The FMI standard, maintained by the Modelica Association, defines a common interface that enables any compliant tool to export and import simulation models as Functional Mock-up Units (FMUs). Each FMU is essentially a self-contained package containing model equations, parameter definitions, and optionally its own solver. Over 270 simulation tools now support FMI, making it one of the most widely adopted interoperability standards in engineering simulation.

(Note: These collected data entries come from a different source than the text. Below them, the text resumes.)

/-- A record's row of the map lies in the tile and inside DIM0-DIM3. -/
def rowGood (c : DispCmd) (t : Nat) : Bool := decide (t < mapT1 c.map) && rowInside c.map c.org t

/-- May a row of this page be added into: is it of F32 or BF16 with GEOM 00? -/
def sumPage (f : Found) : Bool := (f.fmt == 1 || f.fmt == 2) && f.geom == 0

/-- May rows of these pages be added into (code 0x23)? -/
def addable (fs : List Found) : Bool := fs.all sumPage

/-- Does a map's element width fit the pages it names? -/
def eszFits (m : BitVec 256) (fs : List Found) : Bool := fs.all fun f => f.fmt == 0 || eszBits (mapEsz m) == fmtBits f.fmt

/-- Code 0x22 of a descriptor: of DISP, whose token and slot pages agree, or of COMB, whose rows hold T0 elements of the
output page's format. -/
def expertBad (c : DispCmd) (x : Expert) (tok slot : List Found) : Bool :=
  !x.good ||
    (match c.kind with
     | .comb => slot.any fun f => f.fmt == 0 || f.geom != 0 || 8 * x.rb != mapT0 c.map * fmtBits f.fmt
     | _ =>
       8 * x.rb != mapT0 c.map * eszBits (mapEsz c.map) ||
         tok.any fun f => slot.any fun g => f.fmt != g.fmt || f.geom != 0 || g.geom != 0)

/-- What the pages of the row of a token find. -/
def tokenFound (s : State) (e : Eng) (c : DispCmd) (t : Nat) (wr : Bool) : Except Unit (List Found) :=
  rowFound s e (rowBit c.map c.org t) (eszBits (mapEsz c.map)) (mapT0 c.map) wr t

/-- What the regions of `n` bytes of an expert find. -/
def bytesFound (s : State) (e : Eng) (adr : Word) (n : Nat) (wr : Bool) : Except Unit (List Found) :=
  rowFound s e (8 * adr.toNat) 8 n wr 0

/-- Codes of one valid record. A row that may not be added into has code 0x23 alone. -/
def recCodes (s : State) (e : Eng) (c : DispCmd) (r : RouteRec) : Except Unit (List Nat) :=
  let comb := c.kind == .comb
  match tokenFound s e c r.token comb, readExpert s e r.exp with
  | .error _, _ => .error ()
  | _, .error .wait => .error ()
  | .ok f, x =>
    let own := [codeIf (!rowGood c r.token) 0x21, codeIf (!eszFits c.map (if comb then f.filter sumPage else f)) 0x22,
      codeIf (comb && !addable f) 0x23]
    match x with
    | .error _ => .ok own
    | .ok x =>
      match bytesFound s e (if comb then x.outb else x.inb) (if x.good then x.rb * x.nslot else 0) (!comb) with
      | .error _ => .error ()
      | .ok g => .ok (codeIf (expertBad c x f g) 0x22 :: own)

def allCodes (s : State) (e : Eng) (c : DispCmd) : List RouteRec → List Nat → Except Unit (List Nat)
  | [], acc => .ok acc
  | r :: rs, acc =>
    if !r.valid then allCodes s e c rs (codeIf (!r.zero) 0x20 :: acc)
    else
      match recCodes s e c r with
      | .error _ => .error ()
      | .ok l => allCodes s e c rs (codeIf (!r.zero) 0x20 :: l ++ acc)

/-- Code 0x23 of a COMB's output map, by the page of its first element (R270). -/
def outCode (s : State) (e : Eng) (c : DispCmd) : Except Unit Nat :=
  if c.kind == .comb then (tokenFound s e c 0 true).map fun f => codeIf (!addable (f.take 1)) 0x23 else .ok 0

/-- The code found before any row moves, 0 for none, with the records; no records when they cannot be read. -/
def routeCheck (s : State) (e : Eng) (c : DispCmd) : Except Unit (Nat × List RouteRec) :=
  let head := codeIf (c.n == 0 || decide (65535 < c.n) || decide (4 ≤ c.flags) || bitsOf c.list 0 2 != 0) 0x20
  let map := codeIf (mapBad c.map) 0x22
  match readRecs s e c.table (List.range c.n) [], outCode s e c with
  | .error .wait, _ => .error ()
  | _, .error _ => .error ()
  | .error _, .ok out => .ok (lowestCode [head, map, out], [])
  | .ok rs, .ok out =>
    match allCodes s e c rs [] with
    | .error _ => .error ()
    | .ok l => .ok (lowestCode (head :: map :: out :: l), rs)

/-! ## Steps of a command -/

/-- What one step makes of a command. -/
inductive DispStep
  | more (s : State) (c : DispCmd)
  | over (s : State)
  | wait
deriving DecidableEq, Repr

def dispEnd (s : State) (e : Eng) (c : DispCmd) (status spec : Nat) (bad : Option EFail) : DispStep :=
  match engComplete s e (cwAdr c.cword) (cwT c.cword) status c.done spec bad with
  | .ok s => .over s
  | .error _ => .wait

/-- A STRICT REPLAY that has lost a record tells so (R195). -/
def tellStrict (s : State) (e : Eng) (c : DispCmd) : State :=
  if c.kind = .replay ∧ c.strict ∧ c.lost ≠ 0 then raiseNotice s e.who.core e.who.ctx fROUTELOST (cwAdr c.cword) else s

/-- SPEC of a failure: its code, and for a REPLAY the lost count in bytes 12-15 (R196). -/
def failSpec (c : DispCmd) (code : Nat) : Nat := if c.kind = .replay then code + 4294967296 * c.lost else code

/-- A failure with a code; a command that has moved no row releases its entries (R188). -/
def dispFail (s : State) (e : Eng) (c : DispCmd) (code : Nat) (bad : Option EFail) : DispStep :=
  let s :=
    match c.pos with
    | some p => if c.moved then s else voidAll s c.part c.job (tidAt s e.who.core c.part c.job p)
    | none => s
  dispEnd (tellStrict s e c) e c stENGERR (failSpec c code) bad

/-- Code of a refused access. -/
def dispCode (code : Nat) : Nat := if code = fPAGE then 0x27 else 0x26

/-- A command that meets a refused access stops there; it completes when every row it has begun is written. -/
def dispStop (s : State) (e : Eng) (c : DispCmd) (f : EFail) : DispStep :=
  match f with
  | .wait => .wait
  | .refused code adr => .more s { c with bad := some (dispCode code, code, adr) }
  | .lost adr d => .more (dieLostNotice s e.who.core e.who.ctx d adr) { c with bad := some (0x26, 0, 0) }

/-- Mark record `i` of a recording command at both ends. -/
def dispMark (s : State) (e : Eng) (c : DispCmd) (i : Nat) (f : TapeRec → TapeRec) : State :=
  match c.pos with
  | none => s
  | some p => markRec s c.part c.job (tidAt s e.who.core c.part c.job p) i f

/-- GEN of the issuing package now. -/
def genNow (s : State) (n : Nat) : Nat := (pkgAt s (pkgOf n)).gen

/-- Withdraw the grant that a command waits for. -/
def withdraw (s : State) (n num : Nat) : State :=
  { s with cores := s.cores.map fun e => (e.1, { e.2 with grants := e.2.grants.filter fun g => !(g.core == n && g.cmd == num) }) }

/-- Add record `i` to LIST as lost or deferred (R185): the state and the command, or what stopped the write. -/
def listAdd (s : State) (e : Eng) (c : DispCmd) (i : Nat) (lost : Bool) : Except EFail (State × DispCmd) :=
  let c' := { c with
    nlist := c.nlist + 1
    lost := if lost then c.lost + 1 else c.lost
    deferred := if lost then c.deferred else c.deferred + 1 }
  let mark (s : State) : State :=
    dispMark s e c i fun r => { r with flags := if lost then recLOST else recDEFERRED, gen := genNow s e.who.core }
  match engWrite s e (c.list + BitVec.ofNat 64 (4 * c.nlist)) 4 (i + (if lost then 2147483648 else 0)) with
  | .ok t => .ok (mark t, c')
  | .error (.lost adr d) => .ok (mark (dieLostNotice s e.who.core e.who.ctx d adr), c')
  | .error f => .error f

/-- A record that is not delivered: listed, and the next record follows. -/
def undelivered (s : State) (e : Eng) (c : DispCmd) (lost : Bool) : DispStep :=
  match listAdd s e c c.next lost with
  | .error f => dispStop s e c f
  | .ok (t, c') => .more (withdraw t e.who.core c.num) { c' with next := c.next + 1 }

/-- The tape record of record `i` before it has moved: LOST, or DEFERRED with zeros where V = 0 (R191). -/
def routeTapeRec (s : State) (e : Eng) (c : DispCmd) (i : Nat) (r : RouteRec) : TapeRec :=
  if !r.valid then ⟨i, 0, r.token, recDEFERRED, 0, 0, 0, 0, 0⟩
  else
    let n := (sliceCore s e r.exp).getD 0
    let base := match readExpert s e r.exp with | .ok x => if c.kind = .comb then x.outb else x.inb | .error _ => 0
    ⟨i, base, r.token, recLOST, n, pathOf s (dieOf e.who.core) (dieOf n), 0, 0, if c.kind = .comb then BitVec.ofNat 32 r.gate else 0⟩

/-- Start of DISP and COMB: the checks, and the far ends of a command that records. -/
def routeStart (s : State) (e : Eng) (c : DispCmd) : DispStep :=
  match routeCheck s e c with
  | .error _ => .wait
  | .ok (code, rs) =>
    if code ≠ 0 then dispFail s e c code none
    else
      match c.pos with
      | none => .more s { c with started := true }
      | some p =>
        let n := e.who.core
        let tr := ((List.range rs.length).zip rs).map fun x => routeTapeRec s e c x.1 x.2
        let fs := farEntries s e (tidAt s n c.part c.job p) (if c.kind = .comb then 3 else 2) (entryGen s n c.part c.job p) (fun r => r.adr)
          (mapT0 c.map) id tr
        match reserveFar (tapeEdit s (dieOf n) c.part c.job p fun x => { x with recs := tr }) c.part c.job fs with
        | some s => .more s { c with started := true }
        | none => dispFail (reserveSome s c.part c.job fs) e c 0x24 none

Why FMI Mattered for Energy Modelling
For the SPEAR consortium, adopting FMI was not merely a technical convenience but a strategic decision. The project involved partners using different modelling environments across five countries. German partners relied on specific virtual commissioning tools, Swedish researchers worked with physics engines, and Portuguese teams used custom demand-response frameworks. Without a common exchange format, combining these diverse contributions into a unified platform would have required extensive custom integration work for each tool pairing.
By packaging energy models as FMUs, the consortium ensured that a model created by one partner could be imported and executed by any other partner's tools without modification. A behavioural model of a welding robot's energy consumption, developed using one simulation environment, could be seamlessly combined with a conveyor system model from a completely different tool. This interoperability was essential for building complete production line simulations from individual component models.
Component-Level Precision at Scale
The FMU approach enabled what might be called "component-level precision at production-line scale." Each component, whether a servo drive, a pneumatic actuator, or a heating element, was modelled individually with high fidelity. These component-level FMUs were then composed into larger system models that represented entire production stations or lines. The FMI standard's support for co-simulation meant that each component could maintain its own solver and time-stepping logic while still participating in a coordinated overall simulation.
This bottom-up approach yielded significantly more accurate energy forecasts than top-down estimation methods. Instead of applying generic energy profiles to broad categories of equipment, the platform could predict the exact energy draw of specific machines under specific operating conditions. The difference in accuracy was substantial enough to enable optimisations that simpler models would have missed entirely.
Beyond the Project
The consortium's experience with FMI also contributed back to the broader standardisation ecosystem. By pushing the boundaries of what the standard could handle in terms of energy-specific modelling and real-time co-simulation, the project identified areas where future versions of FMI could be enhanced. Several partners continued their involvement in FMI-related standardisation activities after the project concluded, helping to shape the evolution of the standard based on practical industrial experience.
For organisations considering similar energy optimisation initiatives, the SPEAR experience offers a clear lesson: investing in open standards pays dividends. The initial effort of packaging models in FMI-compliant formats was repaid many times over through reduced integration costs, broader reusability of models, and the ability to leverage a growing ecosystem of compatible tools. As the manufacturing sector accelerates its digital transformation, standards like FMI will continue to serve as critical enablers of cross-company and cross-tool collaboration.